En outre, il note que les deux sociétés partagent la même conviction : bien que l’entraînement des LLM sur des données publiques puisse être bénéfique, les entreprises ont davantage intérêt à utiliser leurs données pour informer ou entraîner leurs modèles.

« Les clients n’ont pas besoin de tout le contenu présent sur Internet s’ils essaient de construire un grand modèle de langage pour répondre à des questions sur les polices d’assurance maladie de leurs clients, par exemple », justifie Joel Minnick.

Pour le reste, le vice-président du marketing de Databricks reprend à son compte les arguments mis en avant par les analystes interrogés par Techtarget [propriétaire du MagIT] : il s’agit bien de favoriser l’entraînement de modèles LLM privés sur des données propriétaires à un coût raisonnable. « Les synergies technologiques, stratégiques et humaines entre Databricks et MosaicML sont nombreuses », juge Joel Minnick.

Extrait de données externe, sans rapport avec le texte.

-- ==== Sys2Proof/Machine/Pair.lean ====
section
/-! DEFINITION. Lovage, the pair link (10_lovage_pairing.md R361 to R391): link states, JOIN, records, takeover, tokens. -/
namespace Sys2Proof.Machine

/-- PAIR's header page. -/
def hPair : Nat := 0x400C0000
/-- The link state (R364): 0 OFF, 1 TRAIN, 2 JOIN, 3 SYNCED, 4 LOST. -/
def State.pairLink (s : State) : Nat := s.get fPAIR_STATE_link

/-! Configuration checks. -/

/-- T_loss, T_hold and t_pl keep the rule of R382 on every paired port. -/
def State.tkoTiming (s : State) : Bool :=
  let t := s.get fPAIR_TIMING_t_pl
  s.pairedPorts.all (fun p =>
    let l := s.get (fNDL_TIMING_t_loss p)
    let h := s.get (fNDL_TIMING_t_hold p)
    decide (l + 20 ≤ 10 * t) && decide (10 * (t + 25) ≤ l + 10 * h))

/-- No enabled leg of a paired machine group is on an unpaired port (R361). -/
def State.portsOk (s : State) : Bool :=
  allLegs.all (fun n => !s.legEn n || s.bitAt aPAIR_PORTS (legPort n) || !s.pairedGroup (s.legMg n))

/-- Why a commit of PAIR that leaves the state `t` is refused: the bit of PAIR_ERR (R361, R371, R382). -/
def pairRefusal (s t : State) : Option Nat :=
  let chg (a : Nat) : Bool := s.use a != t.use a
  if chg aPAIR_PORTS && !t.portsOk then some 16
  else if (chg aPAIR_CFG || chg aPAIR_TBG_EN || [0, 1, 2, 3].any (fun i => chg (aPAIR_CTX_EN i))) && 500000000 < t.pairLoad
    then some 17
  else if chg aPAIR_TIMING && s.pairLink = 3 && !t.tkoTiming then some 3
  else none

/-! Link states (R364). -/

/-- The link enters TRAIN; with auto_join a mirror requests JOIN. -/
def pairTrain (s : State) : State :=
  let p := s.pair
  let s := s.setPair { p with
    join := .none, since := s.now, probe := none, good := 0, bad := 0, timeDone := false, seqRx := none,
    joinReq := s.on fPAIR_CFG_auto_join && s.role == 0 }
  ((s.put fPAIR_STATE_link 1).lower fPAIR_STAT_link_up).lower fPAIR_STAT_aligned

/-- Held tentative records are discarded (R372). -/
def dropTents (s : State) : State :=
  (s.addTo fPAIR_DISCARD_cnt s.pair.tent.length).setPair { s.pair with tent := [] }

/-- The link goes OFF: en = 0 or a reset (R364, R391). -/
def pairOff (s : State) : State :=
  let s := dropTents s
  let s := s.setPair { delta := s.pair.delta, seqTx := s.pair.seqTx, txq := s.pair.txq }
  let s := ((s.put fPAIR_STATE_link 0).lower fPAIR_STAT_link_up).lower fPAIR_STAT_aligned
  (s.lower fPAIR_STATE_tko).put fTHY_SLEW_slew 0

/-- What a commit of PAIR's configuration leaves to do; `o` is the state before (R361 to R364). -/
def pairConfig (o s : State) : State :=
  let en := s.on fPAIR_CFG_en
  let s := if en && s.pairLink = 0 then pairTrain s else if !en && s.pairLink ≠ 0 then pairOff s else s
  if o.role ≠ s.role || o.use aPAIR_PORTS ≠ s.use aPAIR_PORTS then roleScan (linkScan s) else s

/-- A reset of the PAIR island (R391): every register but PAIR_DELTA returns to its reset value (the caller clears the
registers); the tokens stay. -/
def pairReset (s : State) : State := (pairOff s).setPair { delta := s.pair.delta }

/-- The link enters SYNCED (R364, R389). -/
def pairSynced (s : State) : State :=
  let s := s.setPair { s.pair with join := .none, joinReq := false, tko := none, since := s.now }
  (s.put fPAIR_STATE_link 3).irq hPair 7

/-! JOIN (R377, R378). -/

/-- JOIN may start on this chip (R377, R382): the partner's conditions show in the steps. -/
def State.joinOk (s : State) : Bool :=
  s.tkoTiming && (s.role == 1 || (s.role == 0 &&
    allCtx.all (fun k => !s.mirCtx k || (s.ctx k).st == .admitted) &&
    s.mirGroups.all (fun g => s.get (fTBG_CFG_mode g) != 0 && !s.tbgRun g)))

De fait, Databricks s’est rapidement investi dans le domaine de l’IA générative. Avec Dolly, il a tenté de prouver qu’il était possible de créer des petits modèles de langage (et économiquement frugaux), en s’appuyant sur des modèles open source et des données générées via GPT-3.5 issus du projet Alpaca de l’université de Stanford. Avec Dolly 2.0, Databricks a réitéré l’expérience en créant son propre jeu de données de questions-réponses open source, afin de rendre « commercialement viable » le modèle qui l’exploite.

Pour l’anecdote, l’éditeur a également produit des tutoriels diffusés sur sa page YouTube, et publié une sorte de guide Michelin des modèles LLM open source en fonction de leurs avantages et de leurs coûts. En interne, la société a déployé son propre assistant intégré à Slack. 

Reste à voir comment vont réagir Google, OpenAI et Microsoft à cette alternative, portée par LightOn en France. Les géants du cloud ont déjà convaincu le marché qu’il était possible d’affiner les réponses en provenance de GPT-4 et Bard en y couplant une base de données renfermant des embeddings, un moyen de représenter une base de connaissances sous forme de vecteurs exploitables par l’IA. Si cette technique permet de diminuer les hallucinations, cela ne règle pas totalement les questions de sécurité et de confidentialité des données.

Pour l’heure, Databricks attend l’aval des autorités qui doivent valider ce rachat.